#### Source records
^^^^^^^^^^^^^^^^
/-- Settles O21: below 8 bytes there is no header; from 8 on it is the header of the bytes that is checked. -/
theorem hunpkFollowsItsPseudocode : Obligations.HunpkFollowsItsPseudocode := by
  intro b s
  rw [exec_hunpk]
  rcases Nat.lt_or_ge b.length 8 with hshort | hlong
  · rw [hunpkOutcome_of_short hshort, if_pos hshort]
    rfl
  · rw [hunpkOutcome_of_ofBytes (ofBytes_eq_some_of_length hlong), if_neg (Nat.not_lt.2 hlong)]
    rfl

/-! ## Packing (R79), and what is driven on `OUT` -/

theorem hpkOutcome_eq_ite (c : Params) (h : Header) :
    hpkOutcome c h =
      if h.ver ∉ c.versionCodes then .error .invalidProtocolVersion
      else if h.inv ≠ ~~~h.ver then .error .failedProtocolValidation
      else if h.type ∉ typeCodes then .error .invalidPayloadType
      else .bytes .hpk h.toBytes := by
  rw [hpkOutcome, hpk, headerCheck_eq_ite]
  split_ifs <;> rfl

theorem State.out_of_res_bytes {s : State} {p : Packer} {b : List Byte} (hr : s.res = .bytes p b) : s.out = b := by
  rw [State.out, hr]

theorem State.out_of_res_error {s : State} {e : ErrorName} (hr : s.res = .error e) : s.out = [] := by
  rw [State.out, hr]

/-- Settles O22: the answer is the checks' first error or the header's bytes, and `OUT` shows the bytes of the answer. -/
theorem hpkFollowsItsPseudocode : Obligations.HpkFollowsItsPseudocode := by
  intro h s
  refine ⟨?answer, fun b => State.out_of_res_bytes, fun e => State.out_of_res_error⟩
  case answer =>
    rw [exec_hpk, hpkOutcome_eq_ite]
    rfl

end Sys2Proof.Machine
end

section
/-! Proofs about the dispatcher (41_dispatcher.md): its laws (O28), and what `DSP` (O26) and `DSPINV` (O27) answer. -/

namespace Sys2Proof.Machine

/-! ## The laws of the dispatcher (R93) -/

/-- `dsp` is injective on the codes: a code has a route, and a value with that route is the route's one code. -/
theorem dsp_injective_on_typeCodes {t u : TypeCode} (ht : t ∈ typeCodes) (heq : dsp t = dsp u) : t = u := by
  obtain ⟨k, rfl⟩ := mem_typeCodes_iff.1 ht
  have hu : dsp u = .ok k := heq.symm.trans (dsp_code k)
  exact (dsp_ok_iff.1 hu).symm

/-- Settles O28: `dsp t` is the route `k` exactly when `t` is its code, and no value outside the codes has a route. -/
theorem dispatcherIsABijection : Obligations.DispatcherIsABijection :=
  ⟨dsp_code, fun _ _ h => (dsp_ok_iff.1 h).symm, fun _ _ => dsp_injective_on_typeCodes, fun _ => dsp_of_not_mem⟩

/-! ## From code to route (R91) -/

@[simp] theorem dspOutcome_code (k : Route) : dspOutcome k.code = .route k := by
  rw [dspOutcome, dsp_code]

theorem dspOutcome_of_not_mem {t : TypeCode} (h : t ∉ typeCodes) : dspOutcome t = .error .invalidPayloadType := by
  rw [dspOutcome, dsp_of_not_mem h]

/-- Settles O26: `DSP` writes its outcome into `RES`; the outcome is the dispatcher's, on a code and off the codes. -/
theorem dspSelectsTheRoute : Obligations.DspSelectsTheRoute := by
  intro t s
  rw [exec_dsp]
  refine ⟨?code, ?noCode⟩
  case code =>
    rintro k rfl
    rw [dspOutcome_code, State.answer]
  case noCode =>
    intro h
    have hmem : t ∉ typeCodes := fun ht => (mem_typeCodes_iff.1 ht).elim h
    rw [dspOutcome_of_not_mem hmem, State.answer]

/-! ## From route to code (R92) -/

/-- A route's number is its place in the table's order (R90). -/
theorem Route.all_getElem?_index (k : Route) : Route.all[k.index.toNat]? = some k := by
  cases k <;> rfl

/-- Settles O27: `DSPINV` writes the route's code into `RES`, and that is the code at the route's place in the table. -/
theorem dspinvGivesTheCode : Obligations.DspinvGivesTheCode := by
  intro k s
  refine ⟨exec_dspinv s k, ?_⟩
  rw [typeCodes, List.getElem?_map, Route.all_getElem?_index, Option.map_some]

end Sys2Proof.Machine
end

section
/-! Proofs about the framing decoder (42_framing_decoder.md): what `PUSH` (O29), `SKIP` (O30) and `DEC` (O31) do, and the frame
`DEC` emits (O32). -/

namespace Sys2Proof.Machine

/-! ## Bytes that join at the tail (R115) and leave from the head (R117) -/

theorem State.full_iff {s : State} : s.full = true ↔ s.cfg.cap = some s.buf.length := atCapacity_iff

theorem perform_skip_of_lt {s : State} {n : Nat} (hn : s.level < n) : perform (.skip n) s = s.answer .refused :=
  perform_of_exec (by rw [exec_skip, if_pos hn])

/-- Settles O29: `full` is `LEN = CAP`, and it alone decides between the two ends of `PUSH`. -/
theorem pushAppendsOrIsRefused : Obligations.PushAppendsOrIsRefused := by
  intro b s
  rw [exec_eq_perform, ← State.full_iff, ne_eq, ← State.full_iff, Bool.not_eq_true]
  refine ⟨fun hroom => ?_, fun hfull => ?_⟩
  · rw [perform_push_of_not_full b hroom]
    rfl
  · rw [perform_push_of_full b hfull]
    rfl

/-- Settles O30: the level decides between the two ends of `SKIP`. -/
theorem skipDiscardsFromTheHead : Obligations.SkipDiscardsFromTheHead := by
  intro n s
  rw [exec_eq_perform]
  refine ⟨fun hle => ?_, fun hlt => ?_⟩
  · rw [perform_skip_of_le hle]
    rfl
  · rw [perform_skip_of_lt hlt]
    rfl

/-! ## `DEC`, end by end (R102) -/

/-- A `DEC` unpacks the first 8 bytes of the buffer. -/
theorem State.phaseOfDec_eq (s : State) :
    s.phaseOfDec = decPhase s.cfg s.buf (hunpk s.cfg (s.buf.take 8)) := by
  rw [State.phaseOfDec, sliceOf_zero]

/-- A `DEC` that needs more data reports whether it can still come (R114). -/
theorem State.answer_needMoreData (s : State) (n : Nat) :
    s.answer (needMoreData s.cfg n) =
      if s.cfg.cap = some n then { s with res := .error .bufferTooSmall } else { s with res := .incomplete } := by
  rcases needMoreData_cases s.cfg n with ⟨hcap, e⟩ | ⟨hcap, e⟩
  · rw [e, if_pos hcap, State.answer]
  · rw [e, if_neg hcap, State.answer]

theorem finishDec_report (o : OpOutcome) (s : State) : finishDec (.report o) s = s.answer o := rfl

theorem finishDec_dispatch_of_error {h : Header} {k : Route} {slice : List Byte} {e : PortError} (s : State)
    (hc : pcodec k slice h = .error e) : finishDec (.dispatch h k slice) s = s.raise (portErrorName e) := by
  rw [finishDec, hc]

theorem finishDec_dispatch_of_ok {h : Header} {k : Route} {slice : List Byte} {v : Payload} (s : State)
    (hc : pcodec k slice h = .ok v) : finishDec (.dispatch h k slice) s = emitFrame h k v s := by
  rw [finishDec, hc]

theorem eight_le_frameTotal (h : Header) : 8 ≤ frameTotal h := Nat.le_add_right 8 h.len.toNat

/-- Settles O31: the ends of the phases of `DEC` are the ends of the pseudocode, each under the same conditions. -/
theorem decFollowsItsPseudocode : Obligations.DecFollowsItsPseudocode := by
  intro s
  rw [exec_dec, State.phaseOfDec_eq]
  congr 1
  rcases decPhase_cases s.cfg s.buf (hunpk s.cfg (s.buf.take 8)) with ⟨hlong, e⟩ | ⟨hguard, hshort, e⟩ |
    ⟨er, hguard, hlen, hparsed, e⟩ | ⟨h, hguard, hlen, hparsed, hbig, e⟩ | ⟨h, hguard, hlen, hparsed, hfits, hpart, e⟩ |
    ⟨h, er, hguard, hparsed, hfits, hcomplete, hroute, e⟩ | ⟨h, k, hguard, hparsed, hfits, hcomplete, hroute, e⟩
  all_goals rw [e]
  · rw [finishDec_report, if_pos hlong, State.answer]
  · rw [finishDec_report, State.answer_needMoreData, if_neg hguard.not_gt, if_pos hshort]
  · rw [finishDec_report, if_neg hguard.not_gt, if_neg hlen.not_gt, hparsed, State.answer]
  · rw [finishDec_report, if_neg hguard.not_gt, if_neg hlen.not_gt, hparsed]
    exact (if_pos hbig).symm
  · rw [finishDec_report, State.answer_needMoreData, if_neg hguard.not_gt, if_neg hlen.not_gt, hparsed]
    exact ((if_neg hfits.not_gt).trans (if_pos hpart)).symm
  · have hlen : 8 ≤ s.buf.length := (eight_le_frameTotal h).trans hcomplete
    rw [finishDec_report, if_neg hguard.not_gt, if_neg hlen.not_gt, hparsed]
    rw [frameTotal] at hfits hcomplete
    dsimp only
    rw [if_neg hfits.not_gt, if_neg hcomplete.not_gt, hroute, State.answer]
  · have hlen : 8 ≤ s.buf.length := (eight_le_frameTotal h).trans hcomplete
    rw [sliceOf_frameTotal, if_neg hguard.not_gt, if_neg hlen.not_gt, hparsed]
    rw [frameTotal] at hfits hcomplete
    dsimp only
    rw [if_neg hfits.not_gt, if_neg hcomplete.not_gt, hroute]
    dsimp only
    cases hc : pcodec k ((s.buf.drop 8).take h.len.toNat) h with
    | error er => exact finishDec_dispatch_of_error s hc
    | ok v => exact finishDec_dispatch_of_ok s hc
^^^^^^^^^^^^^^^^
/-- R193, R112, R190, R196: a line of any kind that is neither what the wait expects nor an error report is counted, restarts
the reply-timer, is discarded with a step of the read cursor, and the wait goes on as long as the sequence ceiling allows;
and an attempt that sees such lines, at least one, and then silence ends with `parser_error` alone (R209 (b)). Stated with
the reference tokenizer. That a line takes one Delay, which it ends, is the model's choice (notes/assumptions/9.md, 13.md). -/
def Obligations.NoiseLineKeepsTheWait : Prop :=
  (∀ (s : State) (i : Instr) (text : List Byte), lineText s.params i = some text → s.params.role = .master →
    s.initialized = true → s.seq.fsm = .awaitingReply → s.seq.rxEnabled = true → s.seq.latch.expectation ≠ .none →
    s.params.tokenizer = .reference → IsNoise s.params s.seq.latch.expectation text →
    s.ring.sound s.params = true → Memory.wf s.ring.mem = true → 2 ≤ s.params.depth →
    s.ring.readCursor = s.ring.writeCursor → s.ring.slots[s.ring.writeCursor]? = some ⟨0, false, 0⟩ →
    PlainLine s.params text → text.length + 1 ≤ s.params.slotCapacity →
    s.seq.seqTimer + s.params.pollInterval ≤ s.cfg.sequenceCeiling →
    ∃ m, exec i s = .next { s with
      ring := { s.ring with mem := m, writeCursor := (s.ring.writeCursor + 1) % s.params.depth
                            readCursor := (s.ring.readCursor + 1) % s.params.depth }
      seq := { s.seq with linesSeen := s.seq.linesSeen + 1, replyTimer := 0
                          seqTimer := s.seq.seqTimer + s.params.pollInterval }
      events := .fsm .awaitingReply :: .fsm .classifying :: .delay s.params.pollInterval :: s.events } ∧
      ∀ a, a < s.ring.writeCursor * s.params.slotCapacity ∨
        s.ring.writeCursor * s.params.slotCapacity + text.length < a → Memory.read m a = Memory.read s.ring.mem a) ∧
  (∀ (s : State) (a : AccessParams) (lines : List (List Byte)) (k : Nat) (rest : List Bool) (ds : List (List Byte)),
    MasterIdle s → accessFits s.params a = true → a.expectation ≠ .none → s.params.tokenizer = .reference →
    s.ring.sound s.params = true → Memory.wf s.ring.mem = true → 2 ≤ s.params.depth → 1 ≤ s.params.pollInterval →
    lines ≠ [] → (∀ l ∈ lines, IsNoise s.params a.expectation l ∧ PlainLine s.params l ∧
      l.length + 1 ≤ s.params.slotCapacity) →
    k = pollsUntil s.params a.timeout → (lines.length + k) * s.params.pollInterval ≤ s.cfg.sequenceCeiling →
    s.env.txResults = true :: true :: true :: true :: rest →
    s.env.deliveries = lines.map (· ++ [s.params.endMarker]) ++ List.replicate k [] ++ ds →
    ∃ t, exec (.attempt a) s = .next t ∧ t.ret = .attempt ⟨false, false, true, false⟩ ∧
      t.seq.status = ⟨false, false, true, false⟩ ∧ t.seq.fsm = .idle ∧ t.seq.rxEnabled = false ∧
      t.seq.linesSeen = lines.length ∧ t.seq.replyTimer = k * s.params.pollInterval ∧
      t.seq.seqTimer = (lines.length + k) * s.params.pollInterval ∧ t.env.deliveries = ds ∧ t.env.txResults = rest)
^^^^^^^^^^^^^^^^
#### Your objective
Take the lines above from the one containing "theorem eight_le_frameTotal (h" to the one containing "same conditions. -/" and retype them exactly, both ends included, with nothing added.

#### Task result
theorem eight_le_frameTotal (h : Header) : 8 ≤ frameTotal h := Nat.le_add_right 8 h.len.toNat

/-- Settles O31: the ends of the phases of `DEC` are the ends of the pseudocode, each under the same conditions. -/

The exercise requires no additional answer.